My mom went up there with my aunt earlier this week to help paint, so today I am clean clean cleaning so that when we come back my mom won’t freak out at how dirty I let the house get, hehe! It’s also for myself, though. As much as I hate to admit it, the dirtier and more cluttered my room gets, the less inspired I am to do work. My work on my puppet and new painting have dwindled this week because of how much stuff is strewn across my room. I guess it’s not a terrible thing, at least it will inspire me to clean a bit more often.

Whenever my room is freshly cleaned I am inspired not only to work on current projects, but to start like 10 new ones (I suppose it’s some entropy-driven urge to dirty up the room again). Maybe next week I’ll start building another mask to sell at the con, or maybe some little sculpey dragons.

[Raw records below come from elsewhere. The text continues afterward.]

/-- The executing team becomes `t`, past the instruction, which counts as completed. -/
def State.finish (s : State) (i : Ins) (t : Team) : State := (s.setTeam s.cur (t.advance i)).account s.cur 1 0 0

/-- As `finish` for an instruction that moved counted bytes. -/
def State.finishBytes (s : State) (i : Ins) (t : Team) (bytes : Nat) : State :=
  (s.setTeam s.cur (t.advance i)).account s.cur 1 0 bytes

/-- As `finish` for a long-latency producer, which counts when its last destination lands (R326). -/
def State.issued (s : State) (i : Ins) (t : Team) : State := s.setTeam s.cur (t.advance i)

/-! Late replies (R18, R106). -/

/-- A reply is under way to the executing team. -/
def State.sendReply (s : State) (dsts : List Dst) (set : Nat) (entry : Option (Nat × Nat)) (bytes : Nat) (trap : Option PendTrap) : State :=
  { s with replies := s.replies ++ [{ team := s.cur, dsts := dsts, entry := entry, completes := true, bytes := bytes, set := set, trap := trap }] }

/-- Replies outstanding for a team. -/
def State.outstanding (s : State) (i : Nat) : Nat := (s.replies.filter (fun r => r.team == i)).length

/-- A long-latency producer that reads memory or an engine by no request the model tracks: its destinations are marked empty
and a late reply carries the values. -/
def State.produce (s : State) (i : Ins) (t : Team) (marks : List Ref) (dsts : List Dst) (set : Nat) : State :=
  (s.issued i (t.markAll marks)).sendReply dsts set none 0 none

/-- The distinct 128-byte lines of a unit, each with its pass: it holds an entry for each (08 R177). -/
def AUnit.lines (u : AUnit) : List (Nat × Bool × Nat) :=
  let blk := (u.lane / 32, u.tr.sys, u.tr.addr / 128)
  blk :: (match u.sc with | some c => [(u.lane / 32, c.1.sys, c.1.addr / 128)].filter (· != blk) | none => [])

/-- Distinct lines of units. -/
def unitLines (us : List AUnit) : List (Nat × Bool × Nat) :=
  us.foldl (fun ls u => u.lines.foldl (fun ls x => if ls.contains x then ls else ls ++ [x]) ls) []

/-- Miss-status entries free in a core (R112): replies and atomics hold theirs, a memory instruction that waits for its grains, a table batch (12
R235) and a copy request one. -/
def State.freeEntries (s : State) (core : Nat) : Nat :=
  Config.missEntries - (s.batches.filter (fun b => b.core == core)).length - (s.copies.filter (fun c => c.core == core)).length
    - s.replies.foldl (fun n r => match r.entry with | some (c, k) => if c = core then n + k else n | none => n) 0
    - s.atoms.foldl (fun n a => if a.core = core then n + a.entries else n) 0
    - s.teams.foldl (fun n t => match t.2.rest with | some r => if t.2.core = core then n + (unitLines r.inside).length else n | none => n) 0

/-! Parks (R109). -/

/-- Team i parks with a cause, keeping its slot. -/
def State.park (s : State) (i : Nat) (c : Cause) (arg : W64) : State :=
  s.setTeam i { s.team i with st := .parked, cause := c, arg := arg, parkedAt := s.clock.toNat }

/-- The executing team parks at this instruction. -/
def State.parkHere (s : State) (c : Cause) (arg : W64) : State := s.park s.cur c arg

/-- The origins of a block with their TEAMID: the lowest. -/
def State.originOf (s : State) (b : Nat) : Nat :=
  match leastBy (fun i => (s.team i).teamid) (s.block b).origins with
  | some i => i
  | none => 0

I really hope I can finish this new painting I started for Conglomeration, because I think it will be a nice one. We’ll see, I guess.

For Really Real Life

Another tasty Thanksgiving dinner complete. Hooray! It’s always nice to see my family, especially since I’m in school and don’t get to see them much. In spite of all my fears about graduating, today I’ve been feeling pangs of want to be out of school. I want to clean out my room and Stuff Collection and sort and throw things out. I want to clean the basement and set up a workplace down there. I want to go through things, and see what can be given away. All these things would take a longish, extended-stay-at-home time that I’ve been craving for awhile, though.

Talking to the puppet folk at UConn left me in high spirits, but I’m certainly going to have to spend a good amount of time, a year at the very least, building a portfolio. Whether I do this by getting a related job (John Hickman worked for a puppet place in Tennessee for a year and suggested I check it out) or working on my own (can’t wait for Dave and Brendan’s combined playwriting efforts to complete, wee!) I do not know.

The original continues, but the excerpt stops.